--- DATA Enclosed Below ---

/-- Settles O39: the trips by their count (`State.strTrip_eq`), the ends of a test by the causes that hold
(`stringTestEnd_of_test`), and each of the others as a guarded effect. -/
theorem stringEventsRun : Obligations.StringEventsRun := by
  intro s k
  refine ⟨fun _ => fires_ite rfl, fires_ite rfl, chgOkDeassert_raises, chgOkDeassert_absent, rfl, rfl, rfl,
    fun _ _ => ntcRecover_good, fun _ => ntcRecover_bad, fires_ite rfl, ?_, fun _ _ => fires_ite rfl,
    ⟨fun _ => endOfDischarge_fires, endOfDischarge_not_due⟩, fun _ h => congrArg _ (if_pos h), ?_⟩
  · intro trips noted trip
    have trip_eq (code : Nat) (t : State) : t.strTrip k code = trip code t := t.strTrip_eq k code
    simp only [← trip_eq]
    exact ⟨fires_ite rfl, fun _ => fires_ite rfl, fun _ => stringOvertempTrip_fires, stringOvertempTrip_blind⟩
  · intro h test ends empty reached
    obtain ⟨byEnd, byTime, byBus, byOther⟩ := stringTestEnd_of_test h
    have ends_eq (cause : Nat) (t : State) (ht : (t.strCh k).st = .test) : t.testEnd k cause = ends cause t :=
      State.testEnd_of_test ht cause
    have empty_iff : s.testEmpty k ↔ empty := s.testEmpty_iff k
    have reached_iff : s.testReached k ↔ reached := s.testReached_iff k
    rw [← empty_iff, ← reached_iff, ← ends_eq 0 s h, ← ends_eq 1 (s.advanceTo (test.t0 + sec (60 * test.maxMin))) h,
      ← ends_eq 2 s h, ← ends_eq 3 s h]
    refine ⟨fun he => ?_, fun hr => ?_, fun he hr => ?_, byTime, byBus, byOther⟩
    · rwa [if_pos he] at byEnd
    · rwa [if_neg (State.not_testEmpty_of_testReached hr), if_pos hr] at byEnd
    · rwa [if_neg he, if_neg hr] at byEnd

end Sys2Proof.Machine
end

section
/-! SUPPORT. The answers of a command's own checks (R114), and a channel's number as its index. -/

namespace Sys2Proof.Machine

@[simp] theorem fin_coe {n : Nat} [NeZero n] (k : Fin n) : fin n k.val = k := Fin.ext (fin_val k.isLt)

variable {s : State} {o : Origin} {op priv chk : Nat} {act : State → Res × State}

/-- A command whose own check gives `code` is answered with it, and does nothing. -/
theorem State.run_answers {code : Nat} (h : s.admits o op priv) (k : chk = code) (n : code ≠ st.ok) :
    s.run o op priv chk act = s.answer o op code [] := by
  subst k
  exact State.run_rejected h n

/-- A command that passes its checks and does not end at once leaves what its act leaves. -/
theorem State.run_waits {t : State} (h : s.admits o op priv) (k : chk = st.ok) (e : act (s.accepted o priv) = (.later, t)) :
    s.run o op priv chk act = t := by
  rw [State.run_admitted h k, e]
  rfl

theorem paramState_bad {b : Bool} (c : Bool) (h : b = false) : paramState b c = st.badParam := by
  subst h
  rfl

theorem paramState_state {b c : Bool} (h : b = true) (k : c = false) : paramState b c = st.state := by
  subst h k
  rfl

theorem paramState_ok {b c : Bool} (h : b = true) (k : c = true) : paramState b c = st.ok := by
  subst h k
  rfl

/-- A command that waits once its checks of parameters and of state are passed. -/
theorem waits_checked {c : Instr} {t : State} {b k : Bool} {good barred : Prop}
    (run : exec c s = .next (s.run o op priv (paramState b k) act)) (waits : act (s.accepted o priv) = (.later, t))
    (hb : b = true ↔ good) (hk : k = false ↔ barred) (h : s.admits o op priv) :
    (¬good → Goes c s (s.answer o op st.badParam [])) ∧ (good → barred → Goes c s (s.answer o op st.state [])) ∧
      (good → ¬barred → Goes c s t) := by
  refine ⟨fun bad => ?_, fun g no => ?_, fun g can => ?_⟩
  · exact run.trans (congrArg _ (State.run_answers h (paramState_bad k (Bool.eq_false_iff.2 (mt hb.1 bad))) (by decide)))
  · exact run.trans (congrArg _ (State.run_answers h (paramState_state (hb.2 g) (hk.2 no)) (by decide)))
  · exact run.trans (congrArg _ (State.run_waits h (paramState_ok (hb.2 g) (Bool.eq_true_of_not_eq_false (mt hk.1 can))) waits))

end Sys2Proof.Machine
end

section
/-! SUPPORT. What resets the device: RST_N, the processors' own restarts, a cold reset's end and RESET; O19. -/

namespace Sys2Proof.Machine

/-! ## RST_N low (R44, R60) -/

/-- What RST_N low starts, by the mode that it finds. -/
def State.pinHold (s : State) : Mode → State
  | .running => (s.enterHold 2 false).onSys fun y => { y with pinRestart := true }
  | .hold | .holdOnly =>
    s.onSys fun y => { y with mode := .hold, tHold := y.time, cause := 2, tReset := y.time, pinRestart := true }
  | .bootRom | .bootLoader => (s.dropOwed.bootAgain 2).onHif Hif.bootEntry
  | .coldReset => s

theorem pinResetAssert_fires (s : State) :
    Fires .pinResetAssert s (s.sys.por = false ∧ s.sys.rstLow = false ∧ s.sys.vioHost)
      ((s.onSys fun y => { y with rstLow := true }).pinHold s.sys.mode) :=
  fires_ite_not rfl (by simp)

theorem pinResetAssert_finds {s : State} {m : Mode} (up : s.sys.por = false) (high : s.sys.rstLow = false)
    (bank : s.sys.vioHost) (h : s.sys.mode = m) :
    Goes .pinResetAssert s ((s.onSys fun y => { y with rstLow := true }).pinHold m) :=
  h ▸ (pinResetAssert_fires s).1 ⟨up, high, bank⟩

theorem pinResetAssert_unheeded {s : State} (h : s.sys.por ∨ s.sys.rstLow ∨ s.sys.vioHost = false) :
    Goes .pinResetAssert s s :=
  (pinResetAssert_fires s).2 fun ⟨up, high, bank⟩ => by simp [up, high, bank] at h

/-! ## RESET (R62) -/

section
variable {s : State} {o : Origin} {p : List Byte} (admitted : s.admits o 0x0110 (if u p 0 1 = 2 then 2 else 1))
include admitted

theorem reset_admitted (len : p.length = 2) (kind : u p 0 1 = 1 ∨ u p 0 1 = 2) (key : u p 1 1 = 0x5A) :
    Goes (.reset o p) s (((s.accepted o (if u p 0 1 = 2 then 2 else 1)).onSys fun y =>
      { y with resetDue := some (u p 0 1, o.itf) }).finish o 0x0110 st.ok []).serveReset :=
  congrArg (fun t : State => Host.Outcome.next t.serveReset)
    (State.run_done admitted (param_ok (decide_eq_true ⟨len, kind, key⟩)) rfl (by decide))

theorem reset_rejected (bad : p.length ≠ 2 ∨ (u p 0 1 ≠ 1 ∧ u p 0 1 ≠ 2) ∨ u p 1 1 ≠ 0x5A) :
    Goes (.reset o p) s (s.answer o 0x0110 st.badParam []).serveReset :=
  congrArg (fun t : State => Host.Outcome.next t.serveReset)
    (State.run_answers admitted (param_bad (decide_eq_false (by omega))) (by decide))

end

/-- Settles O19: RST_N low by the mode that it finds (`State.pinHold`), RESET by its check, and each of the others as a guarded
effect. -/
theorem resetsRun : Obligations.ResetsRun := by
  intro s
  exact ⟨pinResetAssert_unheeded, pinResetAssert_finds, pinResetAssert_finds,
    fun up high bank h =>
      ⟨_, h.elim (pinResetAssert_finds up high bank) (pinResetAssert_finds up high bank), rfl, rfl, rfl, rfl⟩,
    fun up high bank h => h.elim (pinResetAssert_finds up high bank) (pinResetAssert_finds up high bank), rfl, rfl, rfl,
    fires_ite rfl, fires_ite_not rfl (by simp), fun _ _ => reset_admitted, fun _ _ => reset_rejected⟩

end Sys2Proof.Machine
end

section
/-! SUPPORT. The shutdown of a zone of the control die and its end, and the fans' duty; O53. -/

namespace Sys2Proof.Machine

--- End of Enclosed DATA ---

(WHAT IS REQUIRED): Go through the records line by line and count those containing the string "pinRestart". Give only the total.

(ANSWER FOR THIS EXERCISE): 2